## ACTIVITY:
When you reach the line containing "(s.modLoop f).screens = s.screens := rfl" in the entries below, begin reproducing lines exactly, and stop once the line containing "(s.modLoop f).scanner = s.scanner := rfl" is done.
(EXCERPTED RECORDS Opens)
@[simp] theorem modPort_pending (p : PortId) (f : Port → Port) : (s.modPort p f).pending = s.pending := rfl
@[simp] theorem modPort_power (p : PortId) (f : Port → Port) : (s.modPort p f).power = s.power := rfl
@[simp] theorem modPort_straps (p : PortId) (f : Port → Port) : (s.modPort p f).straps = s.straps := rfl
@[simp] theorem modPort_houseTime (p : PortId) (f : Port → Port) : (s.modPort p f).houseTime = s.houseTime := rfl
@[simp] theorem modPort_screens (p : PortId) (f : Port → Port) : (s.modPort p f).screens = s.screens := rfl
@[simp] theorem modPort_nonSync (p : PortId) (f : Port → Port) : (s.modPort p f).nonSync = s.nonSync := rfl
@[simp] theorem modPort_pool (p : PortId) (f : Port → Port) : (s.modPort p f).pool = s.pool := rfl
@[simp] theorem modPort_scanner (p : PortId) (f : Port → Port) : (s.modPort p f).scanner = s.scanner := rfl
@[simp] theorem modPort_alarms (p : PortId) (f : Port → Port) : (s.modPort p f).alarms = s.alarms := rfl
@[simp] theorem modPort_calibration (p : PortId) (f : Port → Port) : (s.modPort p f).calibration = s.calibration := rfl
@[simp] theorem modPort_lines (p : PortId) (f : Port → Port) : (s.modPort p f).lines = s.lines := rfl
@[simp] theorem modPort_loop (p : PortId) (f : Port → Port) : (s.modPort p f).loop = s.loop := rfl
@[simp] theorem modPort_safety (p : PortId) (f : Port → Port) : (s.modPort p f).safety = s.safety := rfl
@[simp] theorem modPort_ports (p : PortId) (f : Port → Port) : (s.modPort p f).ports = Tab.modify s.ports p f := rfl
@[simp] theorem modPort_completions (p : PortId) (f : Port → Port) : (s.modPort p f).completions = s.completions := rfl
@[simp] theorem modPort_store (p : PortId) (f : Port → Port) : (s.modPort p f).store = s.store := rfl
@[simp] theorem modPort_takings (p : PortId) (f : Port → Port) : (s.modPort p f).takings = s.takings := rfl
@[simp] theorem modPort_freeCount (p : PortId) (f : Port → Port) : (s.modPort p f).freeCount = s.freeCount := rfl

@[simp] theorem modLine_pending (l : LineId) (f : CueLine → CueLine) : (s.modLine l f).pending = s.pending := rfl
@[simp] theorem modLine_power (l : LineId) (f : CueLine → CueLine) : (s.modLine l f).power = s.power := rfl
@[simp] theorem modLine_straps (l : LineId) (f : CueLine → CueLine) : (s.modLine l f).straps = s.straps := rfl
@[simp] theorem modLine_houseTime (l : LineId) (f : CueLine → CueLine) : (s.modLine l f).houseTime = s.houseTime := rfl
@[simp] theorem modLine_screens (l : LineId) (f : CueLine → CueLine) : (s.modLine l f).screens = s.screens := rfl
@[simp] theorem modLine_nonSync (l : LineId) (f : CueLine → CueLine) : (s.modLine l f).nonSync = s.nonSync := rfl
@[simp] theorem modLine_pool (l : LineId) (f : CueLine → CueLine) : (s.modLine l f).pool = s.pool := rfl
@[simp] theorem modLine_scanner (l : LineId) (f : CueLine → CueLine) : (s.modLine l f).scanner = s.scanner := rfl
@[simp] theorem modLine_alarms (l : LineId) (f : CueLine → CueLine) : (s.modLine l f).alarms = s.alarms := rfl
@[simp] theorem modLine_calibration (l : LineId) (f : CueLine → CueLine) : (s.modLine l f).calibration = s.calibration := rfl
@[simp] theorem modLine_lines (l : LineId) (f : CueLine → CueLine) : (s.modLine l f).lines = Tab.modify s.lines l f := rfl
@[simp] theorem modLine_loop (l : LineId) (f : CueLine → CueLine) : (s.modLine l f).loop = s.loop := rfl
@[simp] theorem modLine_safety (l : LineId) (f : CueLine → CueLine) : (s.modLine l f).safety = s.safety := rfl
@[simp] theorem modLine_ports (l : LineId) (f : CueLine → CueLine) : (s.modLine l f).ports = s.ports := rfl
@[simp] theorem modLine_completions (l : LineId) (f : CueLine → CueLine) : (s.modLine l f).completions = s.completions := rfl
@[simp] theorem modLine_store (l : LineId) (f : CueLine → CueLine) : (s.modLine l f).store = s.store := rfl
@[simp] theorem modLine_takings (l : LineId) (f : CueLine → CueLine) : (s.modLine l f).takings = s.takings := rfl
@[simp] theorem modLine_freeCount (l : LineId) (f : CueLine → CueLine) : (s.modLine l f).freeCount = s.freeCount := rfl

@[simp] theorem modLoop_pending (f : Loop → Loop) : (s.modLoop f).pending = s.pending := rfl
@[simp] theorem modLoop_power (f : Loop → Loop) : (s.modLoop f).power = s.power := rfl
@[simp] theorem modLoop_straps (f : Loop → Loop) : (s.modLoop f).straps = s.straps := rfl
@[simp] theorem modLoop_houseTime (f : Loop → Loop) : (s.modLoop f).houseTime = s.houseTime := rfl
@[simp] theorem modLoop_screens (f : Loop → Loop) : (s.modLoop f).screens = s.screens := rfl
@[simp] theorem modLoop_nonSync (f : Loop → Loop) : (s.modLoop f).nonSync = s.nonSync := rfl
@[simp] theorem modLoop_pool (f : Loop → Loop) : (s.modLoop f).pool = s.pool := rfl
@[simp] theorem modLoop_scanner (f : Loop → Loop) : (s.modLoop f).scanner = s.scanner := rfl
@[simp] theorem modLoop_alarms (f : Loop → Loop) : (s.modLoop f).alarms = s.alarms := rfl
@[simp] theorem modLoop_calibration (f : Loop → Loop) : (s.modLoop f).calibration = s.calibration := rfl
@[simp] theorem modLoop_lines (f : Loop → Loop) : (s.modLoop f).lines = s.lines := rfl
@[simp] theorem modLoop_loop (f : Loop → Loop) : (s.modLoop f).loop = f s.loop := rfl
@[simp] theorem modLoop_safety (f : Loop → Loop) : (s.modLoop f).safety = s.safety := rfl
@[simp] theorem modLoop_ports (f : Loop → Loop) : (s.modLoop f).ports = s.ports := rfl
@[simp] theorem modLoop_completions (f : Loop → Loop) : (s.modLoop f).completions = s.completions := rfl
@[simp] theorem modLoop_store (f : Loop → Loop) : (s.modLoop f).store = s.store := rfl
@[simp] theorem modLoop_takings (f : Loop → Loop) : (s.modLoop f).takings = s.takings := rfl
@[simp] theorem modLoop_freeCount (f : Loop → Loop) : (s.modLoop f).freeCount = s.freeCount := rfl

@[simp] theorem modPool_pending (f : Pool → Pool) : (s.modPool f).pending = s.pending := rfl
@[simp] theorem modPool_power (f : Pool → Pool) : (s.modPool f).power = s.power := rfl
@[simp] theorem modPool_straps (f : Pool → Pool) : (s.modPool f).straps = s.straps := rfl
@[simp] theorem modPool_houseTime (f : Pool → Pool) : (s.modPool f).houseTime = s.houseTime := rfl
@[simp] theorem modPool_screens (f : Pool → Pool) : (s.modPool f).screens = s.screens := rfl
@[simp] theorem modPool_nonSync (f : Pool → Pool) : (s.modPool f).nonSync = s.nonSync := rfl
@[simp] theorem modPool_pool (f : Pool → Pool) : (s.modPool f).pool = f s.pool := rfl
@[simp] theorem modPool_scanner (f : Pool → Pool) : (s.modPool f).scanner = s.scanner := rfl
@[simp] theorem modPool_alarms (f : Pool → Pool) : (s.modPool f).alarms = s.alarms := rfl
@[simp] theorem modPool_calibration (f : Pool → Pool) : (s.modPool f).calibration = s.calibration := rfl
@[simp] theorem modPool_lines (f : Pool → Pool) : (s.modPool f).lines = s.lines := rfl
@[simp] theorem modPool_loop (f : Pool → Pool) : (s.modPool f).loop = s.loop := rfl
@[simp] theorem modPool_safety (f : Pool → Pool) : (s.modPool f).safety = s.safety := rfl
@[simp] theorem modPool_ports (f : Pool → Pool) : (s.modPool f).ports = s.ports := rfl
@[simp] theorem modPool_completions (f : Pool → Pool) : (s.modPool f).completions = s.completions := rfl
@[simp] theorem modPool_store (f : Pool → Pool) : (s.modPool f).store = s.store := rfl
@[simp] theorem modPool_takings (f : Pool → Pool) : (s.modPool f).takings = s.takings := rfl
@[simp] theorem modPool_freeCount (f : Pool → Pool) : (s.modPool f).freeCount = s.freeCount := rfl

@[simp] theorem modStore_pending (f : Store → Store) : (s.modStore f).pending = s.pending := rfl
@[simp] theorem modStore_power (f : Store → Store) : (s.modStore f).power = s.power := rfl
@[simp] theorem modStore_straps (f : Store → Store) : (s.modStore f).straps = s.straps := rfl
@[simp] theorem modStore_houseTime (f : Store → Store) : (s.modStore f).houseTime = s.houseTime := rfl
@[simp] theorem modStore_screens (f : Store → Store) : (s.modStore f).screens = s.screens := rfl
@[simp] theorem modStore_nonSync (f : Store → Store) : (s.modStore f).nonSync = s.nonSync := rfl
@[simp] theorem modStore_pool (f : Store → Store) : (s.modStore f).pool = s.pool := rfl
@[simp] theorem modStore_scanner (f : Store → Store) : (s.modStore f).scanner = s.scanner := rfl
@[simp] theorem modStore_alarms (f : Store → Store) : (s.modStore f).alarms = s.alarms := rfl
@[simp] theorem modStore_calibration (f : Store → Store) : (s.modStore f).calibration = s.calibration := rfl
@[simp] theorem modStore_lines (f : Store → Store) : (s.modStore f).lines = s.lines := rfl
@[simp] theorem modStore_loop (f : Store → Store) : (s.modStore f).loop = s.loop := rfl
@[simp] theorem modStore_safety (f : Store → Store) : (s.modStore f).safety = s.safety := rfl
@[simp] theorem modStore_ports (f : Store → Store) : (s.modStore f).ports = s.ports := rfl
@[simp] theorem modStore_completions (f : Store → Store) : (s.modStore f).completions = s.completions := rfl
@[simp] theorem modStore_store (f : Store → Store) : (s.modStore f).store = f s.store := rfl
@[simp] theorem modStore_takings (f : Store → Store) : (s.modStore f).takings = s.takings := rfl
@[simp] theorem modStore_freeCount (f : Store → Store) : (s.modStore f).freeCount = s.freeCount := rfl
(EXCERPTED RECORDS Closes)
## ANSWER TO THIS TASK:
@[simp] theorem modLoop_screens (f : Loop → Loop) : (s.modLoop f).screens = s.screens := rfl
@[simp] theorem modLoop_nonSync (f : Loop → Loop) : (s.modLoop f).nonSync = s.nonSync := rfl
@[simp] theorem modLoop_pool (f : Loop → Loop) : (s.modLoop f).pool = s.pool := rfl
@[simp] theorem modLoop_scanner (f : Loop → Loop) : (s.modLoop f).scanner = s.scanner := rfl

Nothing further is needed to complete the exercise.